→ **TASK GOAL**
Return every line from the one with "def Obligations.EncodingExamplesDecode : Prop" through the one with "encode p.1 = p.2 ∧ decode p.2 = .ok p.1", inclusive, exactly as it appears below.
******************************
-- ==== Sys2Proof/Tests/Slice0.lean ====
section
/-! SUPPORT. The model's own tests: the decoding of every constructor from written-out bytes, the refusals of
WellFormed, single-step vectors of `95_test_vectors.md` part 2, and for every statement with hypotheses a witness that
meets them. Every expected result comes from the spec (a row that
leaves out `SP` has it from `47_stack.md` R290). -/

open Sys2Proof Sys2Proof.Machine Sys2Proof.Config Sys2Proof.Claims

namespace Sys2Proof.Tests

/-- The instruction some bytes decode to, if all of them are used. -/
def decoded (bytes : List Byte) : Option Instr :=
  match decode bytes with
  | .ok i [] => some i
  | _ => none

/-! ### Decoding: one word per opcode, written out from the opcode map (`30_encoding.md` R168), operand bytes $34 $12 -/

theorem test_decode_row_0x : [
    [0x00], [0x01, 0x34], [0x02], [0x03], [0x04, 0x34], [0x05, 0x34], [0x06, 0x34], [0x07, 0x34], [0x08],
    [0x09, 0x34], [0x0A], [0x0B], [0x0C, 0x34, 0x12], [0x0D, 0x34, 0x12], [0x0E, 0x34, 0x12], [0x0F, 0x34, 0x12]].map decoded = [
    .brk, .oraIndX 0x34, .unmapped02, .unmapped03, .tsbZp 0x34, .oraZp 0x34, .aslZp 0x34, .rmb0 0x34, .php,
    .oraImm 0x34, .aslAcc, .unmapped0B, .tsbAbs 0x1234, .oraAbs 0x1234, .aslAbs 0x1234, .bbr0 0x34 0x12].map some := by
  decide

theorem test_decode_row_1x : [
    [0x10, 0x34], [0x11, 0x34], [0x12, 0x34], [0x13], [0x14, 0x34], [0x15, 0x34], [0x16, 0x34], [0x17, 0x34],
    [0x18], [0x19, 0x34, 0x12], [0x1A], [0x1B], [0x1C, 0x34, 0x12], [0x1D, 0x34, 0x12], [0x1E, 0x34, 0x12],
    [0x1F, 0x34, 0x12]].map decoded = [
    .bpl 0x34, .oraIndY 0x34, .oraIzp 0x34, .unmapped13, .trbZp 0x34, .oraZpX 0x34, .aslZpX 0x34, .rmb1 0x34, .clc,
    .oraAbsY 0x1234, .incAcc, .unmapped1B, .trbAbs 0x1234, .oraAbsX 0x1234, .aslAbsX 0x1234, .bbr1 0x34 0x12].map some := by
  decide

theorem test_decode_row_2x : [
    [0x20, 0x34, 0x12], [0x21, 0x34], [0x22], [0x23], [0x24, 0x34], [0x25, 0x34], [0x26, 0x34], [0x27, 0x34],
    [0x28], [0x29, 0x34], [0x2A], [0x2B], [0x2C, 0x34, 0x12], [0x2D, 0x34, 0x12], [0x2E, 0x34, 0x12],
    [0x2F, 0x34, 0x12]].map decoded = [
    .jsr 0x1234, .andIndX 0x34, .unmapped22, .unmapped23, .bitZp 0x34, .andZp 0x34, .rolZp 0x34, .rmb2 0x34, .plp,
    .andImm 0x34, .rolAcc, .unmapped2B, .bitAbs 0x1234, .andAbs 0x1234, .rolAbs 0x1234, .bbr2 0x34 0x12].map some := by
  decide

theorem test_decode_row_3x : [
    [0x30, 0x34], [0x31, 0x34], [0x32, 0x34], [0x33], [0x34, 0x34], [0x35, 0x34], [0x36, 0x34], [0x37, 0x34],
    [0x38], [0x39, 0x34, 0x12], [0x3A], [0x3B], [0x3C, 0x34, 0x12], [0x3D, 0x34, 0x12], [0x3E, 0x34, 0x12],
    [0x3F, 0x34, 0x12]].map decoded = [
    .bmi 0x34, .andIndY 0x34, .andIzp 0x34, .unmapped33, .bitZpX 0x34, .andZpX 0x34, .rolZpX 0x34, .rmb3 0x34,
    .sec, .andAbsY 0x1234, .decAcc, .unmapped3B, .bitAbsX 0x1234, .andAbsX 0x1234, .rolAbsX 0x1234, .bbr3 0x34 0x12].map some := by
  decide
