-- ==== Sys2Proof/Certificates/Slice0/Obligations.lean ====
section
/-!
DEFINITION. The statements about the core. Each docstring names the rule of the spec it formalises.
-/

open Sys2Proof Sys2Proof.Machine

/-! ### Encoding -/

/-- 30_encoding.md R61, R64: no bit of an operand is lost between a command and its word. That the reserved opcodes are commands of their own
is the model's form (log entry 12). -/
def Obligations.DecodeOfEncodeIsTheCommand : Prop :=
  ∀ i : Instr, i.wellFormed = true → decode (encode i) = .ok i

/-- 30_encoding.md R66, R67: every word is one command or one error. A reserved opcode beats a bad field. That a word with a reserved opcode
decodes to a command of its own, which ends with ILLEGAL_OP, where R67 raises the error in decode, is the model's form (log
entry 12). -/
def Obligations.EveryWordIsOneCommandOrOneError : Prop :=
  ∀ w : CmdWord,
    (illegalWord w = true →
      (∃ i, decode w = .ok i ∧ encode i = w) ∧
      ∀ d s, issue w d s = .next (takeError .illegalOp { s with din := d })) ∧
    (illegalWord w = false → badFieldWord w = true →
      (∃ e, decode w = .error e) ∧
      ∀ d s, issue w d s = .next (takeError .badField { s with din := d })) ∧
    (illegalWord w = false → badFieldWord w = false →
      ∃ i, decode w = .ok i ∧ encode i = w ∧ i.wellFormed = true ∧ ∀ d s, issue w d s = exec i { s with din := d })

/-- 30_encoding.md R64: the legal words, 66 of them, are exactly those the decoder takes for a command that is not reserved. -/
def Obligations.LegalWordsAreSixtySix : Prop :=
  legalWords.length = 66 ∧ legalWords.Nodup ∧
  ∀ w : CmdWord, w ∈ legalWords ↔ illegalWord w = false ∧ ∃ i, decode w = .ok i

/-- 30_encoding.md R65: the table of examples, in both directions. -/
def Obligations.EncodingExamplesDecode : Prop :=
  ∀ p ∈ ([(.nop, 0x0000), (.ldst, 0x0001), (.rdst, 0x0002), (.ldrk 0, 0x0003), (.ldrk 10, 0x00A3), (.ark 0, 0x0004),
      (.ark 10, 0x00A4), (.sub, 0x0005), (.shr, 0x0006), (.mix, 0x0007), (.rnd 1, 0x0018), (.rnd 9, 0x0098),
      (.frnd 10, 0x00A9), (.encb 16, 0x100A), (.encb 4, 0x040A), (.encb 1, 0x010A)] : List (Instr × CmdWord)),
    encode p.1 = p.2 ∧ decode p.2 = .ok p.1

/-- opcode_table.json: a word fits the row of the command it decodes to, and no other row. -/
def Obligations.WordsFitExactlyTheirRow : Prop :=
  ∀ (w : CmdWord) (i : Instr), decode w = .ok i →
    tableRow i ∈ opcodeTable ∧ rowFits (tableRow i) w = true ∧ ∀ r ∈ opcodeTable, rowFits r w = true → r = tableRow i

/-! ### The step -/

/-- The core takes the host's oldest command, when it is ready, and runs what it decodes to; a word that decodes to nothing
ends with BAD_FIELD. The same for a word of the opcode table placed by `withFetchWord`. -/
def Obligations.StepRunsTheDecodedCommand : Prop :=
  (∀ (s : State) (w : CmdWord) (d : BusWord) (rest : List HostEvent), s.rst = false → s.inputs = .command w d :: rest →
    (∀ i, decode w = .ok i → step s = exec i { s with inputs := rest, din := d }) ∧
    (∀ e, decode w = .error e → step s = .next (takeError .badField { s with inputs := rest, din := d }))) ∧
  (∀ (s : State) (nbits v : Nat) (i : Instr), decodeTableWord nbits v = some i →
    step (s.withFetchWord nbits v) = exec i { s with rst := false })

/-- 60_exceptions.md R194: with no command outstanding the core is idle, READY = 1, and keeps all its state. -/
def Obligations.IdleCoreKeepsItsState : Prop :=
  ∀ s : State, s.rst = false → s.inputs = [] → step s = .next s ∧ ready s = true

/-- 70_reset_and_hazards.md R230, 60_exceptions.md R180, 20_memory.md R49: whatever commands the host queues, after `n` steps the first `n` have
been accepted and each has exactly one response, in their order; the core never hangs. That it never hangs is an assumption of the
spec's model (log entry 15). -/
def Obligations.EveryAcceptedCommandResponds : Prop :=
  ∀ (cs : List (CmdWord × BusWord)) (n : Nat) (s : State), n ≤ cs.length → s.rst = false →
    s.inputs = cs.map (fun c => HostEvent.command c.1 c.2) →
    ∃ (t : State) (rs : List Response), steps n s = .next t ∧ t.rst = false ∧
      t.inputs = (cs.drop n).map (fun c => HostEvent.command c.1 c.2) ∧ t.responses = s.responses ++ rs ∧ rs.length = n

/-- 10_state.md R25, R30, R32, R33, 70_reset_and_hazards.md R210: what holds between commands is kept by every step, whatever the host
does. That the registers are at their reset values already while `rst` is 1 is the model's choice (log entry 6). -/
def Obligations.EveryStepKeepsSafeStates : Prop :=
  ∀ s t : State, safeState s → step s = .next t → safeState t

/-- The state after reset is safe. That `State.reset` has `rst` = 0 is the model's choice (log entry 6). -/
def Obligations.ResetStateIsSafe : Prop := safeState State.reset

/-! ### Responses -/

/-- 60_exceptions.md R182: every command ends with one code, the first that applies in the order ILLEGAL_OP, BAD_FIELD, KEY_UNINIT,
STATE_UNINIT; with the rule's two examples. -/
def Obligations.ResponseCodeIsTheFirstThatApplies : Prop :=
  (∀ (w : CmdWord) (d : BusWord) (s : State), ∃ (t : State) (dout : BusWord), issue w d s = .next t ∧
    t.lastRsp = responseCode w s ∧ t.responses = s.responses ++ [⟨responseCode w s, dout⟩]) ∧
  responseCode 0x00C4 State.reset = .badField ∧ responseCode 0x0034 State.reset = .keyUninit

/-- 60_exceptions.md R184: a command that ends in an error writes LASTRSP, and ERR if it was 0, and nothing else. -/
def Obligations.ErrorWritesOnlyItsRecord : Prop :=
  ∀ (w : CmdWord) (d : BusWord) (s : State), responseCode w s ≠ .ok →
    issue w d s = .next
      { s with
        din := d
        lastRsp := responseCode w s
        err := if s.err = .ok then responseCode w s else s.err
        responses := s.responses ++ [⟨responseCode w s, Config.freeDout s.draws⟩]
        draws := s.draws + 1 }

/-- 60_exceptions.md R185: a command that completes with OK sets LASTRSP to 0 and leaves ERR unchanged. -/
def Obligations.SuccessClearsLastrspOnly : Prop :=
  ∀ (w : CmdWord) (d : BusWord) (s : State), responseCode w s = .ok →
    ∃ t, issue w d s = .next t ∧ t.lastRsp = .ok ∧ t.err = s.err

/-- 60_exceptions.md R183: an OK response carries STATE as it is after the command, except for NOP and LDRK; every other response
carries a free value. -/
def Obligations.ResultWordIsStateOrFree : Prop :=
  ∀ (w : CmdWord) (d : BusWord) (s : State), ∃ t, issue w d s = .next t ∧
    (responseCode w s = .ok → returnsState w = true →
      ∃ x, t.stateReg = some x ∧ t.responses = s.responses ++ [⟨.ok, word x⟩]) ∧
    ((responseCode w s ≠ .ok ∨ returnsState w = false) →
      t.responses = s.responses ++ [⟨responseCode w s, Config.freeDout s.draws⟩] ∧ t.draws = s.draws + 1)

/-- 60_exceptions.md R186: an error blocks no later command. Every word issued after it ends with the code, and leaves the STATE, RK and trace,
that it would have had without the failed command; so the same command gives the same code again. -/
def Obligations.ErrorsDoNotBlockLaterCommands : Prop :=
  ∀ (w : CmdWord) (d : BusWord) (s : State), responseCode w s ≠ .ok →
    ∃ t, issue w d s = .next t ∧
      (∀ (w' : CmdWord) (d' : BusWord), ∃ u v, issue w' d' t = .next u ∧ issue w' d' s = .next v ∧
        u.lastRsp = responseCode w' s ∧ v.lastRsp = responseCode w' s ∧
        u.stateReg = v.stateReg ∧ u.rk = v.rk ∧ u.trace = v.trace) ∧
      ∀ d' : BusWord, ∃ u, issue w d' t = .next u ∧ u.lastRsp = t.lastRsp

/-- 10_state.md R25: ERR keeps the first error and LASTRSP the newest code, and no command reads either. Where the dout of the two runs is UNSPEC,
that it is equal says only that both are one draw (the model's choice, log entry 2). -/
def Obligations.ErrKeepsTheFirstError : Prop :=
  ∀ (w : CmdWord) (d : BusWord) (s : State), ∃ t, issue w d s = .next t ∧
    t.lastRsp = responseCode w s ∧
    (s.err ≠ .ok → t.err = s.err) ∧ (s.err = .ok → t.err = responseCode w s) ∧
    ∀ e l : Rsp, ∃ u, issue w d { s with err := e, lastRsp := l } = .next u ∧
      u.stateReg = t.stateReg ∧ u.rk = t.rk ∧ u.lastRsp = t.lastRsp ∧ u.responses = t.responses ∧ u.trace = t.trace

/-! ### The commands: words, checks in order, and the whole next state of each -/

/-- 43_transfer.md R120. -/
def Obligations.NopOnlyClearsLastrsp : Prop :=
  plainWords 0x0 .nop ∧
  (∀ s : State, exec .nop s = .next
    { s with
      lastRsp := .ok
      responses := s.responses ++ [⟨.ok, Config.freeDout s.draws⟩]
      draws := s.draws + 1 }) ∧
  ∃ t, exec .nop State.reset = .next t ∧ status t = 0x00000001

/-- 43_transfer.md R121. -/
def Obligations.LdstLoadsStateFromDin : Prop :=
  plainWords 0x1 .ldst ∧
  (∀ s : State, exec .ldst s = .next
    { s with stateReg := some (bytes s.din), lastRsp := .ok, responses := s.responses ++ [⟨.ok, s.din⟩] }) ∧
  (∀ (d : BusWord) (i : Fin 16), (bytes d)[i] = d.extractLsb' (120 - 8 * i.val) 8) ∧
  (bytes 0x00112233445566778899aabbccddeeff)[0] = 0x00 ∧ (bytes 0x00112233445566778899aabbccddeeff)[1] = 0x11 ∧
  (bytes 0x00112233445566778899aabbccddeeff)[4] = 0x44

/-- 43_transfer.md R122. -/
def Obligations.RdstReturnsState : Prop :=
  plainWords 0x2 .rdst ∧ stateCheck .rdst ∧
  (∀ (s : State) (x : Block), s.stateReg = some x →
    exec .rdst s = .next { s with lastRsp := .ok, responses := s.responses ++ [⟨.ok, word x⟩] }) ∧
  word (shrf (bytes 0x000102030405060708090a0b0c0d0e0f)) = 0x00050a0f04090e03080d02070c01060b
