/-- Settles O3: the listed words are the words of the legal commands, and those are the words that decode to one. -/
theorem legalWordsAreSixtySix : Obligations.LegalWordsAreSixtySix := by
  unfold Obligations.LegalWordsAreSixtySix
  refine ⟨rfl, by decide, fun w => ?_⟩
  simp only [legalWords_eq_map, List.mem_map, mem_legalCommands, decode_eq_ok_iff]
  constructor
  · rintro ⟨i, ⟨hres, hwf⟩, rfl⟩
    exact ⟨illegalWord_encode i ▸ hres, i, rfl, hwf⟩
  · rintro ⟨hlegal, i, rfl, hwf⟩
    exact ⟨i, ⟨illegalWord_encode i ▸ hlegal, hwf⟩, rfl⟩

/-! ## The opcode table (opcode_table.json) -/

theorem opField_and (v w : CmdWord) : opField (v &&& w) = opField v &&& opField w :=
  BitVec.extractLsb'_and

/-- A mask on a packed word is a mask on each of its fields. -/
theorem packWord_and (nb rsel op) (rsvMask : BitVec 3) (nbMask : BitVec 5) (rselMask opMask : BitVec 4) :
    packWord nb rsel op &&& (rsvMask ++ nbMask ++ rselMask ++ opMask) =
      packWord (nb &&& nbMask) (rsel &&& rselMask) (op &&& opMask) :=
  BitVec.and_append.trans (by rw [BitVec.and_append, BitVec.and_append, BitVec.zero_and]; rfl)

/-- The mask of the rows that use RSEL. -/
theorem packWord_keyMask (k op : BitVec 4) : packWord 0 k op &&& 0xFF0F = packWord 0 0 op :=
  (packWord_and 0 k op 7 31 0 15).trans (congrArg₂ (packWord 0) BitVec.and_zero BitVec.and_allOnes)

/-- The mask of the row that uses NB. -/
theorem packWord_countMask (n : BitVec 5) (op : BitVec 4) : packWord n 0 op &&& 0xE0FF = packWord 0 0 op :=
  (packWord_and n 0 op 7 0 15 15).trans (congrArg₂ (packWord · 0) BitVec.and_zero BitVec.and_allOnes)

/-- The mask of the reserved rows. -/
theorem packReserved_opMask (rest : BitVec 12) (op : BitVec 4) : packReserved rest op &&& 0x000F = packReserved 0 op :=
  BitVec.and_append.trans (congrArg₂ packReserved BitVec.and_zero BitVec.and_allOnes)

theorem rowFits_tableRow_encode (i : Instr) : rowFits (tableRow i) (encode i) = true := by
  cases i with
  | nop | ldst | rdst | sub | shr | mix => rfl
  | ldrk k | ark k | rnd k | frnd k => exact beq_iff_eq.mpr (packWord_keyMask k _)
  | encb n => exact beq_iff_eq.mpr (packWord_countMask n _)
  | reservedB rest | reservedC rest | reservedD rest | reservedE rest | reservedF rest =>
    exact beq_iff_eq.mpr (packReserved_opMask rest _)

theorem tableRow_mem (i : Instr) : tableRow i ∈ opcodeTable := by
  cases i <;> simp [tableRow, opcodeTable]

theorem opField_pattern_tableRow (i : Instr) : opField (tableRow i).pattern = opcode i := by
  cases i <;> rfl

/-- Every row fixes the whole opcode, so a word that fits it has the opcode of its pattern. -/
theorem opField_of_rowFits {r : OpcodeRow} {w : CmdWord} (hr : r ∈ opcodeTable) (h : rowFits r w = true) :
    opField w = opField r.pattern := by
  have hmask : ∀ r ∈ opcodeTable, opField r.mask = BitVec.allOnes 4 := by decide
  rw [← eq_of_beq h, opField_and, hmask r hr, BitVec.and_allOnes]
******************************
→ **ANSWER TO THE PROBLEM**
def Obligations.EncodingExamplesDecode : Prop :=
  ∀ p ∈ ([(.nop, 0x0000), (.ldst, 0x0001), (.rdst, 0x0002), (.ldrk 0, 0x0003), (.ldrk 10, 0x00A3), (.ark 0, 0x0004),
      (.ark 10, 0x00A4), (.sub, 0x0005), (.shr, 0x0006), (.mix, 0x0007), (.rnd 1, 0x0018), (.rnd 9, 0x0098),
      (.frnd 10, 0x00A9), (.encb 16, 0x100A), (.encb 4, 0x040A), (.encb 1, 0x010A)] : List (Instr × CmdWord)),
    encode p.1 = p.2 ∧ decode p.2 = .ok p.1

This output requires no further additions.